Bettina Arndt's call to arms made a lot of sense to me. Colleague Jenna Price got it right when she said sex was like going to gym, once you were there you actually enjoyed it, it was the physical act of getting there that was the problem. Not for one minute do I believe that women should be coerced or forced or feel obliged to have sex they don't want. But if you're not wanting sex with a man you love, a man who makes you laugh, who's doing a good job with your kids and working hard to bring home the bacon, then there are bigger problems in your relationship than no sex. Not having sex is different to not wanting sex. Too often it comes down to a case of waiting for all the stars to be aligned, the kids are in bed without any hassles, no work has been brought home, a joke's been told during the evening that reminded you of why you married him in the first place, and neither of you are too knackered that all you want to do at bedtime is fall asleep. It rarely happens. But you would think not having it a situation more readily fixed than not wanting it.
Over the past couple of weeks leading sex therapist Dr Laura Berman has been discussing her new book on Oprah. Real Sex for Real Women (available here through Dorling Kindersley/Penguin for $45) is a practical handbook to achieving intimacy, pleasure and sexual well-being. It's been an interesting discussion. She's been working with couples to "live their best life" when it comes to sex - this seems to be Oprah's little plan for 2009, to get us all living our best lives - by getting them to open up and finally talk about why their sex life isn't quite up to scratch. There are couples who have stopped having sex altogether, couples where the wife admitted she's been faking orgasm for 25 years, couples who are so buried in routine they've given up. Whatever is happening in your own relationship it's been a reminder that it's completely normal and there are probably hundreds of couples suffering through the same thing.

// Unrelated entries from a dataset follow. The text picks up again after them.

/-- A restart (R658): everything but the always-on registers, PCIe with its configuration space, and DRAM until it is zeroed. -/
def restartState (s : State) : State :=
  let t : State := { bareModule s with
    mem := s.mem.filter (fun c => outside c.1 || inDram c.1), boot := { stops := s.boot.stops },
    host := { vectors := s.host.vectors.map (fun v => (v.1, { v.2 with unsignalled := 0 })), msi := s.host.msi, vfEnable := s.host.vfEnable } }
  let t := (t.setReg R.hubBootAttempts (s.reg R.hubBootAttempts)).setReg R.hubBootLast (s.reg R.hubBootLast)
  let t := (t.setReg R.errFsLast (s.reg R.errFsLast)).setReg R.errFsTotal (s.reg R.errFsTotal)
  (t.setFld F.errFsStatusCount24h (s.fld F.errFsStatusCount24h)).setFld F.hubBootStatusStarts (satAdd (s.fld F.hubBootStatusStarts) 1 0xFFFF)

/-- The straps of a bay (R31, R50). -/
def topoWord (b : Nat) : Word :=
  let row := b / 4
  let col := b % 4
  BitVec.ofNat 32 (b + Nat.xor b 1 * 2 ^ 4 + Nat.xor b 8 * 2 ^ 8 + (b + 12) % 16 * 2 ^ 12 + (row * 4 + (col + 1) % 4) * 2 ^ 16 + (b + 4) % 16 * 2 ^ 20 +
    (row * 4 + (col + 3) % 4) * 2 ^ 24)

/-- 54 V leaves the module: all but OTP, flash and straps is lost (R660, R802). -/
def powerOff (s : State) : State := { bareModule s with boot := { powered := false } }

/-- 54 V reaches the bay: the always-on domain starts from its reset values, and OTP holds what the burn left that the loss of power cut short. -/
def powerOn (bay : Nat) (torn : Option TornBurn) (s : State) : State :=
  let x := match torn with | some t => tear t s.sec | none => s.sec
  let t : State := { powerOff { s with sec := x } with boot := {} }
  (t.setReg R.hubTopo (topoWord bay)).setFld F.hubBootStatusStarts 1

/-! ## Stage 7 and Ready (R654 to R657) -/

/-- A stage of the start begins. -/
def atStage (n : Nat) (s : State) : State := s.setFld F.hubBootStatusStage n

/-- An image declares the model of a partition and tag. -/
def storeFor (part tag : Nat) (x : StoreModel) : Bool := x.part == part && fieldAt x.load 0 2 == tag

/-- What the reads of an entry's body ask for: its leaves, at most 4,096 bytes at a time (R612, R654). -/
def State.bodyPieces (s : State) (e : Entry) : List (Nat × Nat) :=
  ((s.imageOf e.part e.va e.bytes).getD []).flatMap (fun l =>
    let n := s.leafCoded e.part l
    (List.range (ceilDiv n 4096)).map (fun i => (l.base + 4096 * i, min 4096 (n - 4096 * i))))

/-- Models to fetch take their entries, and the reads of their bodies are prepared (R654). -/
def takeStores (s : State) : State :=
  s.boot.stores.foldl (fun s x =>
    match takeEntry x.part s with
    | (some i, s) =>
      let e := loadEntry x.part x.load
      { s.setEntry i e with boot := { s.boot with fetches := s.boot.fetches ++ [{ model := x, pieces := s.bodyPieces e }] } }
    | (none, s) => s) s

/-- Stage 7 begins. -/
def settleStart (s : State) : State := eachFetch beginBody (takeStores (atStage 7 s))

/-- Every model entry is READY. -/
def State.modelsReady (s : State) : Bool := s.boot.stores.isEmpty && s.disp.entries.all (fun e => e.2.state == .ready)

/-- Every port the image enables is steady, or has refused its enable (R655). -/
def State.portsSteady (s : State) : Bool :=
  s.boot.imagePorts.all (fun n => decide (16 ≤ n) || s.bit (F.apdStatusSteady n) || !s.bit (F.apCtrlEn n))

/-- Ready (R656): RWL fields are locked from here on (R19). The UNIT of its event is log entry 92's. -/
def becomeReady (s : State) : State :=
  let s := atStage 8 (s.setPair R.hubReadyTime s.time)
  let s := { s with pins := { s.pins with ready := true }, boot := { s.boot with readySince := s.time, stable := false, restartDue := false, locked := true, fetches := [] } }
  let s := s.setFld F.hubBootAttemptsStableS 0
  retarget (emitM Ev.moduleReady 0 0 (s.fld F.hubBootStatusImage) 0 0 s)

/-! ## Stage 6: joining (R615, R616) -/

/-- This module's own values. -/
def State.ownRecord (s : State) : TrayRecord := { epoch := s.pair R.fabEpoch, fw := s.boot.fwSet, scope := s.fld F.errScopeScope }

/-- Why this module disagrees with a record: 1 EPOCH, 2 FW_SET, 3 SCOPE. -/
def State.disagrees (s : State) (r : TrayRecord) : Option Nat :=
  let m := s.ownRecord
  if m.epoch ≠ r.epoch then some 1 else if m.fw ≠ r.fw then some 2 else if m.scope ≠ r.scope then some 3 else none

/-- QUARANTINE (R616, R663). -/
def quarantine (cause : Nat) (s : State) : State :=
  let s := (((s.setFld F.hubBootLastReason Neap.epoch).setFld F.hubBootLastStage 6).setFld F.hubBootLastImage (s.fld F.hubBootStatusImage)).setFld F.hubBootLastDetail 0
  let s := setStage 2 ((atStage 9 s).setFld F.fabStatusQcause cause)
  let s := portsHiZ { s with pins := { s.pins with faultN := true, ready := false } }
  emitM Ev.moduleQuarantine 0xA 0 cause 0 0 s

/-- The tray record is compared (R616): `src` says that it came from a peer. -/
def joinTray (src : Bool) (r : TrayRecord) (s : State) : State :=
  let s := (s.setPair R.fabTrayEpoch r.epoch).setBit F.fabStatusRecordSrc src
  match s.disagrees r with
  | some c => quarantine c s
  | none => settleStart (setStage 1 s)

/-- A peer's record by its HELLO. -/
def helloRecord (h : Hello) : TrayRecord := { epoch := h.epoch, fw := h.fw, scope := h.scope }

/-- HELLOs heard, by bay. -/
def State.hellos (s : State) : List Hello := (List.range 6).filterMap (fun l => (s.link l).far)

/-- The record R615 takes without the Lighthouse: of the lowest-numbered reachable READY bay, else of the lowest JOINING bay
known, this one included. A bay heard of only at a distance shows no record of its own. -/
def State.peerRecord (s : State) : TrayRecord :=
  let lowest := fun (hs : List Hello) => hs.foldl (fun (b : Option Hello) h => match b with | some x => if h.bay < x.bay then some h else some x | none => some h) none
  match lowest (s.hellos.filter (fun h => h.stage == 1)) with
  | some h => helloRecord h
  | none => match lowest (s.hellos.filter (fun h => h.stage == 0 && decide (h.bay < s.bay))) with
    | some h => helloRecord h
    | none => s.ownRecord

/-- The record is asked of the Lighthouse (R615). -/
def joinStart (s : State) : State := askFrame { fromLh := false, bay := s.myBay, op := 7 } (atStage 6 s)

/-! ## Stages 4 and 5 -/

/-- Go on with a list of records while none is refused. -/
def takeAll (k : List Byte → State → Option State) : List (List Byte) → State → Bool × State
  | [], s => (true, s)
  | r :: rest, s => match k r s with
    | some t => takeAll k rest t
    | none => (false, s)

/-- A PARTITIONS record (R548, R549). -/
def bootPartition (r : List Byte) (s : State) : Option State :=
  let p := fieldAt r 0 1
  let q := quotaOf (r.drop 8)
  if (s.partition p).isSome || quotaBad 96 (r.drop 8) || s.quotaOver p q || decide (q.channels > s.freeChannels.length) then none else activate p q s

/-- A MAPS record (R516, R517). -/
def bootMap (r : List Byte) (s : State) : Option State :=
  let p := fieldAt r 0 1
  if (s.partition p).isNone then none
  else match mappingBlock p (r.drop 8) s with
    | .ok t => some t
    | .error _ => none

/-- The entries an image declares stand as READY for the check of its schedules, which are installed first. -/
def declared (ms : List (List Byte)) (s : State) : State :=
  { s with disp := { s.disp with entries := s.disp.entries ++ ((List.range ms.length).zip ms).map (fun x =>
      (64 + x.1, { loadEntry (fieldAt x.2 0 1) ((x.2.drop 48).take 64) with state := .ready })) } }

/-- A SCHEDULES record (R568, R651). -/
def bootSchedule (ms : List (List Byte)) (r : List Byte) (s : State) : Option State :=
  let p := fieldAt r 0 1
  let n := fieldAt r 4 4
  let b := (r.drop 8).take n
  let v := declared ms s
  if (s.partition p).isNone || (verify p n b v).isSome then none
  else match s.freeSched with
    | none => none
    | some i =>
      let x := scheduleOf v p b
      some { s with disp := { s.disp with scheds := tset s.disp.scheds i x, tags := (noteTags p x.deps v).disp.tags } }

/-- A MODELS record (R577, R650): an INLINE body is loaded, a STORE model waits for stage 7. -/
def bootModel (r : List Byte) (s : State) : Option State :=
  let p := fieldAt r 0 1
  let load := (r.drop 48).take 64
  let digest := (r.drop 16).take 32
  let e := loadEntry p load
  if (s.partition p).isNone || (s.entryByTag p e.tag).isSome || s.boot.stores.any (storeFor p e.tag) then none
  else if fieldAt r 1 1 = 1 then some { s with boot := { s.boot with stores := s.boot.stores ++ [{ part := p, digest := digest, load := load }] } }
  else match takeEntry p s with
    | (none, _) => none
    | (some i, s) => placeBody i e digest ((r.drop 112).take (fieldAt r 8 8)) s

/-- A RESRINGS record. -/
def bootRing (r : List Byte) (s : State) : Option State :=
  let n := fieldAt r 0 1 - 1
  let p := fieldAt r 1 1
  match s.partition p with
  | none => none
  | some x =>
    let s := ((s.setBit (F.iringCfgValid n) true).setFld (F.iringCfgPartition n) p).setFld (F.iringCfgLog2 n) (fieldAt r 2 1)
    some { s with boot := { s.boot with rings := tset s.boot.rings (n + 1) (p, x.quota.dramBase + fieldAt r 4 8) } }

/-- A standing record is kept (R97). -/
def bootStanding (r : List Byte) (s : State) : Option State :=
  let g := s.pair R.fabEpoch % 65536
  let x : Standing := { index := fieldAt r 0 1, par := standingPar r s.bay (if g = 0 then 1 else g), sink := fieldAt r 9 1, raw := r }
  some { s with strm := { s.strm with standing := s.strm.standing ++ [x] } }

/-- The EN bits of synthesizers and then of ports (R652); a refused enable shows in the unit's own status. -/
def bootEnable (s : State) : State :=
  let s := (List.range 4).foldl (fun s a => if s.boot.imagePorts.contains (16 + a) then effAcsCtrl a (s.reg (R.acsCtrl a) ||| 1) s else s) s
  (List.range 8).foldl (fun s n => if s.boot.imagePorts.contains n then effApCtrl n (s.reg (R.apCtrl n) ||| 1) s else s) s

/-- Stage 5: training starts on all six links (R595). -/
def stage5 (env : StartEnv) (s : State) : State :=
  let s := atStage 5 s
  if !env.links then startFail Neap.link 0 s
  else
    let s := (List.range 6).foldl (fun s l => trainStart l true s) s
    if env.stall = some 5 then s else joinStart s

/-- The records of stage 4, type by type, in the order of R652. -/
def stage4Load (b : List Byte) (s : State) : Bool × State :=
  let get := fun t len => (recordsOf b s.bay t len).getD []
  let ms := get 8 modelLen
  let passes : List ((List Byte → State → Option State) × List (List Byte)) :=
    [(bootPartition, get 5 partitionLen), (bootMap, get 6 mapLen), (bootSchedule ms, get 7 scheduleLen), (bootModel, ms), (bootRing, get 9 ringLen),
     (bootStanding, get 10 standingLen)]
  passes.foldl (fun a p => if a.1 then takeAll p.1 p.2 a.2 else a) (true, s)

/-- Stage 4: DRAM is trained and zeroed, and what the image declares is set up. The pool's registers show the granules it has (R443). -/
def stage4 (env : StartEnv) (b : List Byte) (s : State) : State :=
  let s := atStage 4 s
  if !env.dram then startFail Neap.dram 0 s
  else
    let s := poolSync { s with mem := s.mem.filter (fun c => outside c.1) }
    if env.stall = some 4 then s
    else match stage4Load b s with
      | (false, s) => startFail Neap.image 0 s
      | (true, s) => stage5 env (bootEnable s)

/-! ## Stages 1 to 3 -/

/-- A REGS entry applies (R649, R652): EN bits of synthesizers and ports wait for stage 4; core modes take effect; the entry of
RING_BASE_NEXT_HI commits the pair, as a write does (R142). -/
def bootReg (s : State) (e : Nat × Nat) : State :=
  let w := BitVec.ofNat 32 e.2
  let unit : Option Nat := match (List.range 8).find? (fun n => R.apCtrl n == e.1) with
    | some n => some n
    | none => ((List.range 4).find? (fun a => R.acsCtrl a == e.1)).map (· + 16)
  match unit with
  | some u =>
    let rest := s.boot.imagePorts.filter (· ≠ u)
    { s.setReg e.1 (w &&& ~~~1#32) with boot := { s.boot with imagePorts := if w.getLsbD 0 then rest ++ [u] else rest } }
  | none =>
    if R.dispCore0 ≤ e.1 ∧ e.1 < R.dispCore0 + 32 then
      let n := (e.1 - R.dispCore0) / 4
      { s with disp := { s.disp with cores := tset s.disp.cores n { tget s.disp.cores n {} with excl := w.getLsbD 31 } } }
    else match (List.range 8).find? (fun n => R.apRingBaseNext n + 4 == e.1) with
      | some n => effRingNext n (w ++ s.reg (R.apRingBaseNext n)) s
      | none => s.setReg e.1 w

She has five simple steps for better sex:
1. Tell the truth.
2. Ask for what you want.
3. Let go of all the negative messages.
4. Go to the doctor.
5. Make sex a priority.
The key to number five was scheduling in a sex night. This could change America, Oprah said in a typically Oprah moment. Perhaps she could get her good friend Obama to write it into the constitution or something. But it made a lot of sense.
"In the beginning of the relationship it's easy for sex to happen spontaneously," Dr Berman was telling Oprah. "You can't get enough of each other. But if you wait for that to happen in a long-term relationship when you know each other's dirty laundry, you have a mortgage, you have kids, you have distractions, you have stress, if you wait for it to happen spontaneously, it never happens."
Get a hold of the book, get on to www.oprah.com (there's some fun homework that Dr Berman would like us all to do), and start saying yes.
Who knows, you might start enjoying it too.